Bernard Joly : Descartes et la chimie

Bien qu’il n’y ait consacré aucun ouvrage, Descartes s’intéressait à la chimie de son temps, qui s’appelait aussi alchimie. On a souvent oublié cet aspect de ses recherches scientifiques, alors que les questions de chimie trouvent leur place dans Les météores de 1637 et constituent l’essentiel de la quatrième partie des Principes de la philosophie.
Pour autant, loin de vouloir donner à la chimie le statut d’une science comparable à la mécanique ou à la médecine, Descartes s’est plutôt employé à réduire les opérations de la chimie à celles de la mécanique, contestant ainsi la spécificité des opérations et des concepts de la chimie de son temps. Le système cartésien ne pouvait en effet se satisfaire ni des « esprits » de la chimie, au statut ambigu entre matière et pensée, ni des principes paracelsiens, Mercure, Soufre et Sel, qui n’avaient d’autre consistance que les propriétés sensibles qu’ils manifestaient.
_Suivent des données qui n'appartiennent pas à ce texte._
-- ==== Sys2Proof/Machine/Script.lean ====
section
/-! DEFINITION. The command scripts of the spec's programs as data, with the words each line issues (30_encoding.md R92, R93;
log 18). -/

namespace Sys2Proof.Machine

/-- One line of a script (30_encoding.md R92). -/
inductive ScriptLine where
  /-- NOP. -/
  | nop
  /-- INIT sha256 or INIT sha224. -/
  | init (var : Variant)
  /-- INIT #v, any V of two bits, the reserved ones too. -/
  | initNumber (v : BitVec 2)
  /-- UPDATE n, 0xHHHHHHHH, with n - 1 as the field holds it. -/
  | update (nMinus1 : BitVec 2) (data : Word)
  /-- FINISH. -/
  | finish
  /-- READ i. -/
  | read (i : BitVec 3)
  /-- .word 0xHHHHHHHH, a raw CMD with DATA = 0. -/
  | raw (cmd : Word)
  deriving DecidableEq, Repr

/-- V of a variant (30_encoding.md R84, R92). -/
def variantField : Variant → BitVec 2
  | .sha256 => 0#2
  | .sha224 => 1#2

/-- The transaction a line issues (30_encoding.md R92). -/
def assemble : ScriptLine → Transaction
  | .nop => { cmd := encodeCmd .nop, data := 0 }
  | .init var => { cmd := encodeCmd (.init (variantField var)), data := 0 }
  | .initNumber v => { cmd := encodeCmd (.init v), data := 0 }
  | .update nMinus1 data => { cmd := encodeCmd (.update nMinus1 data), data := data }
  | .finish => { cmd := encodeCmd .finish, data := 0 }
  | .read i => { cmd := encodeCmd (.read i), data := 0 }
  | .raw cmd => { cmd := cmd, data := 0 }

/-- UPDATE.B b (30_encoding.md R93). -/
def updateByteLine (b : Byte) : ScriptLine := .update 0#2 (b.zeroExtend 32 <<< 24)

/-- ABSORB "<bytes>": UPDATEs of four bytes, and a last one of the bytes that are left (30_encoding.md R93). -/
def absorbScript : List Byte → List ScriptLine
  | [] => []
  | [a] => [.update 0#2 (be32 a 0 0 0)]
  | [a, b] => [.update 1#2 (be32 a b 0 0)]
  | [a, b, c] => [.update 2#2 (be32 a b c 0)]
  | a :: b :: c :: d :: rest => .update 3#2 (be32 a b c d) :: absorbScript rest

/-- READ 0 to READ NW-1 (30_encoding.md R93). -/
def readScript (var : Variant) : List ScriptLine :=
  (List.range (nw var)).map fun i => .read (BitVec.ofNat 3 i)

/-- DIGEST sha256, "<bytes>" and DIGEST sha224, "<bytes>" (30_encoding.md R93; 00_scope.md R15). -/
def digestScript (var : Variant) (message : List Byte) : List ScriptLine :=
  .init var :: absorbScript message ++ .finish :: readScript var

/-- A script as the host's events (20_memory.md R53). -/
def scriptEvents (lines : List ScriptLine) : List HostEvent :=
  lines.map fun l => .command (assemble l).cmd (assemble l).data

end Sys2Proof.Machine
end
Se pose alors la question de la possibilité d’une chimie cartésienne. Le corpuscularisme de chimistes comme Robert Boyle ou Nicolas Lémery s’inspire davantage de la tradition alchimique et des recherches chimiques de l’époque que du cartésianisme. C’est en défendant son autonomie à l’égard de la physique et de la médecine que la chimie a pu se développer dans la seconde partie du XVIIe siècle et au XVIIIe siècle, en se présentant comme une science empirique se défiant de tout présupposé métaphysique. L’influence cartésienne semble alors s’évanouir au fur et à mesure que se développe la chimie.
Bernard Joly, professeur émérite de philosophie et d’histoire des sciences à l’université de Lille 3, est spécialiste de l’histoire de la chimie ancienne et de ses rapports avec la philosophie.